**INSTRUCTIONS TO FOLLOW:**
From the entries below, transcribe exactly the lines between the line holding "released, the queue" and the line holding "else if h.sqSize", inclusive; skip all other lines.

**RECORDS:**
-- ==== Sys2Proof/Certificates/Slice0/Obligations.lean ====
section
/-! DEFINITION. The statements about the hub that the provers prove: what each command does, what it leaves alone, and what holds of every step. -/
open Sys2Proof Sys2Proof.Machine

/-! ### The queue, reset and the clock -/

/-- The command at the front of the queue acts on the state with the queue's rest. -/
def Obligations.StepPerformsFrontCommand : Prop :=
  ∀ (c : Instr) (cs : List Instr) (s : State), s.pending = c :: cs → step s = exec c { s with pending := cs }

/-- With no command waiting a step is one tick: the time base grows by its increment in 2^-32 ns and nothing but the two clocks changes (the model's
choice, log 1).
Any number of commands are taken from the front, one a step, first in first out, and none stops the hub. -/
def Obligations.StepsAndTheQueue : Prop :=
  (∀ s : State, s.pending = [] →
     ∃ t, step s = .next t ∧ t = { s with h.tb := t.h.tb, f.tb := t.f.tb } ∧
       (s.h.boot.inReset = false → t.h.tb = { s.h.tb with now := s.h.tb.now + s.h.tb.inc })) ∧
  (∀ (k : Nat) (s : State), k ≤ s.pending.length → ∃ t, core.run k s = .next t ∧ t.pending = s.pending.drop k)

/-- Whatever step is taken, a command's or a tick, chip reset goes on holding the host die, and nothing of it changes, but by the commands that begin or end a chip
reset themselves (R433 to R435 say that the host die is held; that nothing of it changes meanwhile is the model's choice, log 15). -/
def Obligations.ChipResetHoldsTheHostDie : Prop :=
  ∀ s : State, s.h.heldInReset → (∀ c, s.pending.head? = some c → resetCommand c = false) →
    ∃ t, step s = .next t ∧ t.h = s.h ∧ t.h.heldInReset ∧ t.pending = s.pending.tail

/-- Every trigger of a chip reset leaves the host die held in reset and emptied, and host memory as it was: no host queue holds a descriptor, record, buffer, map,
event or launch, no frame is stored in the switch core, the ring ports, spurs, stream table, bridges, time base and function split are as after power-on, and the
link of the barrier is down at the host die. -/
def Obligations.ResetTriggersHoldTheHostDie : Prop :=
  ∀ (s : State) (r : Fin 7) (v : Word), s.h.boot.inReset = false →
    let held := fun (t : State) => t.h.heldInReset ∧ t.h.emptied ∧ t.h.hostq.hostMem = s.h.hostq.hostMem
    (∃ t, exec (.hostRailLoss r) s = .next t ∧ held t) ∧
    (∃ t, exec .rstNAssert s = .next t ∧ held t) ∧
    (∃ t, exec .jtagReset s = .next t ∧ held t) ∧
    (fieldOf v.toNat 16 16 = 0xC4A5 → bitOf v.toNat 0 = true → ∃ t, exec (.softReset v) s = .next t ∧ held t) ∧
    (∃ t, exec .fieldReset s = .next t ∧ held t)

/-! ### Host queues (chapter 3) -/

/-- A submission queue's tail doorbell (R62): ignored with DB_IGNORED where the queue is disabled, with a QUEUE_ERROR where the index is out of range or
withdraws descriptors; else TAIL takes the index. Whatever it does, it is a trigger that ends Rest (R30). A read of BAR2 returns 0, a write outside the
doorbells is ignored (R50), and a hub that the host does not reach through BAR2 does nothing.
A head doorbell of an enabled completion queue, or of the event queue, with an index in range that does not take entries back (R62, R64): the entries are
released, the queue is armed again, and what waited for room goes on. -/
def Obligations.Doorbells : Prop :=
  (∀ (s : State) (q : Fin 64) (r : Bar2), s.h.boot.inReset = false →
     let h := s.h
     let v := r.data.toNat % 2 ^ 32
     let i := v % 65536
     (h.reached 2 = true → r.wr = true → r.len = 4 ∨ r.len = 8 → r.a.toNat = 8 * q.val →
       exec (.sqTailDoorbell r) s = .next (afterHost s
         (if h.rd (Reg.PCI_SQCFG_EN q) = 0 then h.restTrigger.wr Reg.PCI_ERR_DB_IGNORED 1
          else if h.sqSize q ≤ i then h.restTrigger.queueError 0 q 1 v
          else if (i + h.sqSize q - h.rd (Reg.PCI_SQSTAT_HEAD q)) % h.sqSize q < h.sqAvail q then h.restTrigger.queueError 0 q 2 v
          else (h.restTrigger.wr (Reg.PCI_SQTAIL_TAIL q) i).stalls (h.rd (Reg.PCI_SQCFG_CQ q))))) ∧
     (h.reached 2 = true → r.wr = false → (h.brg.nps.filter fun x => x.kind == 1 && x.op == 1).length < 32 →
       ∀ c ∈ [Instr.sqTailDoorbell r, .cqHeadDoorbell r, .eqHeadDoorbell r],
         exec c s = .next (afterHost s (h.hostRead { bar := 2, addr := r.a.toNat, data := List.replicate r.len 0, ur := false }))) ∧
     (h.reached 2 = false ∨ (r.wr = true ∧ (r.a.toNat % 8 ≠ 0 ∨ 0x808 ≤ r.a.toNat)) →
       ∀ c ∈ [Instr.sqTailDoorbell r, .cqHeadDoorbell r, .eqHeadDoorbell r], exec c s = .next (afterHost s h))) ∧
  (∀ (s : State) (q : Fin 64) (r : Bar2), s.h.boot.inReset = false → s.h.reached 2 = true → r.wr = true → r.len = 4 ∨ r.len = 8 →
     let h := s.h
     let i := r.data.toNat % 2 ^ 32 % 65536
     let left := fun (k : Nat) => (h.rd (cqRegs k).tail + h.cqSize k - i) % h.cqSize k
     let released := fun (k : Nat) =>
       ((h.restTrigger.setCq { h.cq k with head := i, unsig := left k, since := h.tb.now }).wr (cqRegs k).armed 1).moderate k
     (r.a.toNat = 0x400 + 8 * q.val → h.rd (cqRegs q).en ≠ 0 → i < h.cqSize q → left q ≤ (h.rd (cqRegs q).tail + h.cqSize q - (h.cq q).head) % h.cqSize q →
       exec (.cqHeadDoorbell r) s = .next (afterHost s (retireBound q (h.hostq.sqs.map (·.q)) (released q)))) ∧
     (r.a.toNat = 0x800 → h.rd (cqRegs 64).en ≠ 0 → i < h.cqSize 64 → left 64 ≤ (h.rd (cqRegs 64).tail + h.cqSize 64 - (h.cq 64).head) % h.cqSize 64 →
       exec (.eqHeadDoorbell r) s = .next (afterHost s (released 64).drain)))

**ANSWER TO THE EXERCISE:**
released, the queue is armed again, and what waited for room goes on. -/
def Obligations.Doorbells : Prop :=
  (∀ (s : State) (q : Fin 64) (r : Bar2), s.h.boot.inReset = false →
     let h := s.h
     let v := r.data.toNat % 2 ^ 32
     let i := v % 65536
     (h.reached 2 = true → r.wr = true → r.len = 4 ∨ r.len = 8 → r.a.toNat = 8 * q.val →
       exec (.sqTailDoorbell r) s = .next (afterHost s
         (if h.rd (Reg.PCI_SQCFG_EN q) = 0 then h.restTrigger.wr Reg.PCI_ERR_DB_IGNORED 1
          else if h.sqSize q ≤ i then h.restTrigger.queueError 0 q 1 v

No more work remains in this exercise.